FIG. 4 illustrates example policy networks trained for adding directed edges to a DAG, in accordance with various embodiments. The components or layers in FIG. 4 are for illustrative purposes only. Depending on the implementation, the policy networks in FIG. 4 may include fewer, more, or alternative components or layers. In some embodiments, the policy network 410 and the policy network 420 may be collectively referred to as the policy network 390B in FIG. 3 and jointly trained. As described in FIG. 3, the policy network 410 may be referred to as a first policy network trained to determine starting nodes in a DAG, and the policy network 420 may be referred to as a second policy network trained to determine ending nodes in the DAG. The starting nodes and the ending nodes then are used to determine the directed edges to be added to the DAG to improve the performance of the task scheduling algorithm.

In some embodiments, the inputs to the

policy networks

410 and 420 may be different. For example, the inputs to the policy network 410 may include a plurality of pairs, each pair including a global embedding of the DAG and one embedding (e.g., feature vector) of a node in the DAG. In some embodiments, the global embedding of the DAG may be the average embedding of all the nodes, and the embedding of a node may be the feature vector of the node after going through the GNN 390A in FIG. 3. The inputs to the policy network 420, on the other hand, may include more information related to the already determined starting nodes. As shown in FIG. 4, the inputs to the policy network 420 may include a plurality of triplets. Each triplet includes the overall embedding of the DAG, the embedding of one starting node, and the embedding of a different node. Here, the different node may refer to a node in the DAG that does not have an existing edge with the starting node and is not restricted from having an edge with the starting node.

In some embodiments, both

policy networks

410 and 420 may include a plurality of neural network layers to extract features from the inputs.
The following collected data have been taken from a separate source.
-- ==== Sys2Proof/Machine/Sched.lean ====
section
/-!
DEFINITION. What runs the threads and their operations: the start of operations at the heads of the engines' queues (R577, R487), the meters' decisions on them
(R489), the posting of completions (R74), launches (R59, R60, R69, R552), and the slots' switching (R64 to R69).
-/
namespace Sys2Proof.Machine

/-! ### Starting operations -/

/-- The work of each operation, by engine and operation code (R577). -/
def runOp (eng op : Nat) : EngRun :=
  match eng, op with
  | 1, 0 => runPushLayer | 1, 1 => runPushEnd | 1, 2 => runPullPages | 1, 3 => runFeedLayer | 1, 4 => runPushPrefix | 1, 5 => runBdlRelease
  | 2, 0 => runSailCmd false | 2, 1 => runSailCmd true | 2, 2 => runSailAttn | 2, 3 => runSailDelta
  | 3, 0 => runMrgOpen
  | 4, 0 => runEnvPack | 4, 1 => runEnvUnpack
  | 5, 0 => runMatSearch | 5, 1 => runMatInsert | 5, 2 => runMatDelete | 5, 3 => runMatSpread | 5, 4 => runMatHash | 5, 5 => runMatRun
  | 5, 6 => runTieEvict
  | 6, 0 => runQpCreate | 6, 1 => runQpConnect | 6, 2 => runQpDestroy | 6, 3 => runTqSend | 6, 4 => runTqRecv | 6, 5 => runTqWrite
  | 6, 6 => runAtomic 3 | 6, 7 => runAtomic 4 | 6, 8 => runTqReg | 6, 9 => runTqRevoke
  | 7, 0 => runFab 0x30 | 7, 1 => runFab 0x32 | 7, 2 => runFab 0x33 | 7, 3 => runFab 0x34 | 7, 4 => runGop | 7, 5 => runFabReset | 7, 6 => runFabHb
  | 8, 0 => runBlsRead | 8, 1 => runBlsWrite | 8, 2 => runBlsTrim | 8, 3 => runBlsFlush | 8, 4 => runBlsFormat | 8, 5 => runBlsMaint
  | 9, 0 => runKvwMap | 9, 1 => runKvwUnmap | 9, 2 => runKvAppend
  | 10, 0 => runBskAdmit | 10, 1 => runBskRelease | 10, 2 => runBskQuery | 10, 3 => runBskPark | 10, 4 => runBskResume | 10, 5 => runBskUnhold
  | 10, 6 => runAdpPublish | 10, 7 => runAdpPin | 10, 8 => runAdpUnpin | 10, 9 => runAdpRetire | 10, 10 => runAdpFetch | 10, 11 => runAdpPlace
  | 10, 12 => runSpecCommit | 10, 13 => runBskPrefill
  | 11, 0 => runBudCharge | 11, 1 => runBudSet | 11, 2 => runBudQuery | 11, 3 => runTrfMset | 11, 4 => runTrfMget
  | _, _ => fun _ d _ _ => d

/-- Starts what a thread's engines can start now. -/
def kick (k : Ctl) (d : Data) (t : Nat) : Data :=
  match d.thr t with
  | some th => startOps runOp k t th.ops d []
  | none => d

/-- Starts what any thread's engines can start now. -/
def kickAll (k : Ctl) (d : Data) : Data := d.fyl.threads.foldl (fun e x => kick k e x.1) d

/-! ### Meters -/

/-- B of an operation (R487). -/
def meterBytes (k : Ctl) (d : Data) (th : Thread) (o : Op) : Nat :=
  let x := o.desc
  let b := th.bsk.getD 0
  let m := (d.basket b).model
  match o.eng, o.op with
  | 1, 0 => if df x 0 9 1 = 1 then 0 else (pushPages k d b (df x 0 0 8) (df x 4 0 32) (df x 8 0 21)).2.length * k.pageBytes m
  | 1, 2 => df x 8 0 13 * df x 17 0 9 * k.pageBytes m
  | 1, 3 => 4 * df x 8 0 13 * k.mdlT m * k.mdlKh m * k.mdlD m
  | 1, 4 => df x 8 0 13 * k.mdlLayers m * k.pageBytes m
  | 2, 3 =>
    let es := (List.range (df x 0 10 6)).map (fun i => d.rd (df x 8 0 48 + 4 * i) 4)
    let a := match es with
      | e :: _ => ((adpFind k d th.part (d.basket (bitsOf e 0 20)).adapter.toNat).map (fun y => y.1)).getD 0
      | [] => 0
    4 * es.foldl (fun n e => n + bitsOf e 20 7) 0 * (if a = 0 then 0 else avNout d a (df x 0 8 2))
  | 3, 0 =>
    let dim := 64 * 2 ^ df x 0 12 2
    if df x 20 3 1 = 1 then df x 2 0 13 * (8 + 4 * dim) else df x 2 0 13 * dim * (if df x 0 14 1 = 1 then 4 else 2) * df x 20 0 3
  | 4, 1 => 4096 * df x 20 0 23
  | 6, 6 => 8
  | 6, 7 => 8
  | 6, _ => df x 16 0 25
  | 7, 2 => 8
  | 7, 3 => 8
  | 7, _ => df x 16 0 25
  | 8, _ => 16384 * df x 16 0 17
  | 10, _ => df x 16 0 40
  | _, _ => 0

/-- An operation is held by a meter no longer: the time is counted (R506). -/
def unhold (k : Ctl) (d : Data) (t id : Nat) : Data :=
  match d.trf.meterHeld.find? (fun h => h.thread == t && h.opId == id) with
  | none => d
  | some h =>
    let p := match d.thr t with | some th => th.part | none => 0
    Data.bump { d with trf := { d.trf with meterHeld := d.trf.meterHeld.filter (fun y => !(y.thread == t && y.opId == id)) } } (trfCnt p 3)
      (2 * (k.ticks - h.since))

/-- The meter passes an operation in a class: the engine starts it, unless its stream is open already (R307), and then what it held. -/
def letPass (k : Ctl) (d : Data) (t : Nat) (o : Op) (cls : Nat) : Data :=
  let d1 := (unhold k d t o.id).onOp t o.id (fun y => { y with cls := cls, metered := true })
  kick k (if o.started then d1 else runOp o.eng o.op k d1 t o.id) t

/-- The meter decides on an operation (R488, R489). -/
def meterOp (k : Ctl) (d : Data) (t : Nat) (th : Thread) (o : Op) : Data :=
  match metering k d th o with
  | .pass => letPass k d t o o.cls
  | .unmetered => letPass k (d.trfSts 4) t o o.cls
  | .entry a =>
    let b := meterBytes k d th o
    let r := meterTake d th.part a k.ns o.pre b
    match meterAct r.1 a r.2 with
    | 1 => letPass k r.1 t o (r.1.rd (a + 17) 1 % 8)
    | 2 =>
      if r.1.trf.meterHeld.any (fun h => h.thread == t && h.opId == o.id) then
        { r.1 with trf := { r.1.trf with
          meterHeld := r.1.trf.meterHeld.map (fun h => if h.thread = t ∧ h.opId = o.id then { h with again := false } else h) } }
      else { r.1 with trf := { r.1.trf with meterHeld := r.1.trf.meterHeld ++ [⟨t, o.id, o.eng, b, a, k.ticks, false⟩] } }
    | _ => letPass k r.1 t o o.cls

/-- Whether an operation is at the head of its engine's queue and not started. -/
def atHead (d : Data) (t : Nat) (th : Thread) (o : Op) : Bool :=
  !o.started && o.done.isNone &&
  ((th.ops.find? (fun x => x.eng == o.eng && !x.started && x.done.isNone)).map (fun x => x.id)) == some o.id &&
  !(match o.bsk with | some b => commitHolds d t o b | none => false)

/-- An operation at the head of its engine's queue is metered, once (R487 to R489); a `mrg.open` also while its stream is open (R307). -/
def execMeterColour (t op : Nat) (s : State) : Host.Outcome State Fault Refusal :=
  onData (fun k d =>
    match d.thr t with
    | none => d
    | some th =>
      match th.ops.find? (fun o => o.id == op) with
      | none => d
      | some o =>
        if !(atHead d t th o || (o.eng == 3 && o.started && o.done.isNone)) || o.metered || d.trf.meterHeld.any (fun h => h.thread == t && h.opId == op) then d else meterOp k d t th o) s

/-- A deferred operation is metered again when TP has become positive, or at once after `trf.mset` (R489, R490). -/
def execMeterDeferRetry (t op : Nat) (s : State) : Host.Outcome State Fault Refusal :=
  onData (fun k d =>
    match d.trf.meterHeld.find? (fun h => h.thread == t && h.opId == op), d.thr t with
    | some h, some th =>
      match th.ops.find? (fun o => o.id == op) with
      | none => d
      | some o => if h.again || decide (0 < (meterGrow d h.entry k.ns).2.1) then meterOp k d t th o else d
    | _, _ => d) s

/-! ### Completions -/

/-- The last lookup or pull of a Basket in PREFIX has completed (R93). -/
def settlePrefix (k : Ctl) (d : Data) (b : Nat) : Data :=
  let x := d.basket b
  if x.state = .inPrefix ∧ !d.fyl.threads.any (fun e => e.2.bsk == some b &&
      e.2.ops.any (fun o => o.started && ((o.eng == 5 && o.op == 5) || (o.eng == 1 && o.op == 2)))) then
    d.onBasket b (fun y => y.enter k .prefill true none)
  else d

/-- What waits for operations to complete goes on: parks, the ends of pushes, speculative commits, and operations held behind them. -/
def settleAll (k : Ctl) (d : Data) : Data :=
  let d1 := d.bsk.tab.foldl (fun e x => settlePark k e x.1) d
  let d2 := settleEnds k d1
  kickAll k (settleCommits k d2.adp.commits d2)

/-- A finished operation's completion word is posted into its thread's ring, its pins dropped (R74, R144); a Basket in PREFIX goes on to PREFILL with its last
lookup or pull (R93), and what waited for the operation goes on. -/
def execCompletionPost (t op : Nat) (s : State) : Host.Outcome State Fault Refusal :=
  onData (fun k d =>
    match d.thr t with
    | none => d
    | some th =>
      match th.ops.find? (fun o => o.id == op) with
      | none => d
      | some o =>
        if o.done.isNone then d
        else
          let d1 := deltaDone k (postOp k (dropPins d t op) t op) t op
          let d2 := match th.bsk with | some b => settlePrefix k d1 b | none => d1
          settleAll k d2) s

/-- An operation that has finished drops its read pins; a frame with REFCNT 0 retires with its last pin (R146). -/
def execPinDropRetire (t op : Nat) (s : State) : Host.Outcome State Fault Refusal :=
  onData (fun _ d => if d.live t op then d else dropPins d t op) s

/-! ### Launches -/

/-- RT_SLOTS in force, as a number of reserved slots (R83). -/
def Ctl.rtSlots (k : Ctl) : Nat := Nat.min 2 (k.fld 0x1000040 16 2)
/-- Whether a slot is reserved for the real-time class: 7, then 6 (R69). -/
def Ctl.slotRt (k : Ctl) (sl : Nat) : Bool := decide (8 ≤ sl + k.rtSlots)

/-- The thread in a slot of a tile, or leaving it. -/
def slotOf (d : Data) (tile core sl : Nat) : Option (Nat × Thread) :=
  d.fyl.threads.find? (fun e => tileOf e.1 == tile && (e.2.run == .inSlot core sl || e.2.run == .leaving core sl))

/-- Whether a core of a tile is in service (R40). -/
def Ctl.coreUp (k : Ctl) (tile core : Nat) : Bool :=
  k.up (tile / 4) (tile % 4) && !k.cells.contains (1024 * (64 * (tile / 4) + tile % 4) + core)

/-- A free reserved slot of a tile: slot 7 of each core, then slot 6. -/
def freeRt (k : Ctl) (d : Data) (tile : Nat) : Option (Nat × Nat) :=
  ((List.range 8).map (fun i => (i % 4, 7 - i / 4))).find? (fun y => k.slotRt y.2 && k.coreUp tile y.1 && (slotOf d tile y.1 y.2).isNone)

/-- A thread as a launch makes it (R59, R61, R572). -/
def freshThread (part : Nat) (x : Desc) (rt : Bool) (run : Run) (now : Nat) : Thread :=
  { part := part
    prog := df x 0 0 16
    bsk := if df x 0 36 1 = 1 then none else some (df x 0 16 20)
    cls := df x 0 37 3
    tag := df x 0 40 16
    rt := rt
    pc := 0
    s := (List.range 7).foldl (fun tb i => Tab.put 0#64 tb (i + 1) (BitVec.ofNat 64 (df x (8 + 8 * i) 0 64))) []
    d := []
    p1 := false
    p2 := false
    p3 := false
    dmask := 0xFFFF#16
    smask := 0xFFFFFF#24
    issued := 0
    run := run
    wait := none
    since := now
    ops := []
    held := []
    nextOp := 0
    acc := none
    lost := none
    frac := 0
    ending := none }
At the end of the

policy networks

410 and 420, a softmax layer may be implemented to enforce one or more edge-addition restrictions, such as no close loop is allowed, and the newly added edge cannot conflict with existing edges (e.g., the dependency indicated by the new edge cannot contradict with existing task dependencies) .

In some embodiments, the outputs of the policy network 410 may include a plurality of probabilities respectively corresponding to the plurality of nodes in the DAG. Each probability generated by the policy network 410 may represent a recommended chance of selecting the corresponding node as a starting node for the DAG. The outputs of the policy network 420 may also include a plurality of probabilities. Each probability generated by the policy network 420 may represent a conditional probability of selecting the corresponding node as an ending node for a starting node and the DAG.

FIG. 6 illustrates an example method 600 for DAG-based scheduling with reinforcement learning, in accordance with various embodiments. The method 600 may be implemented by the computing system 102 shown in FIG. 2, and correspond to the flow shown in FIG. 3. Depending on the implementation, the method 600 may have additional, fewer, or alternative steps.

Block 610 includes obtaining a directed acyclic graph (DAG) representing a plurality of computing tasks for scheduling, wherein the DAG includes a plurality of nodes representing the plurality of computing tasks. In some embodiments, the obtaining a DAG representing a plurality of computing tasks comprises: receiving a plurality of jobs for parallel processing, each job comprising a plurality of tasks; generating a plurality of DAGs corresponding to the plurality of jobs, each DAG representing the plurality of tasks in a corresponding job; generating a new root node; and generating the DAG by connecting the plurality of DAGs to the new root node.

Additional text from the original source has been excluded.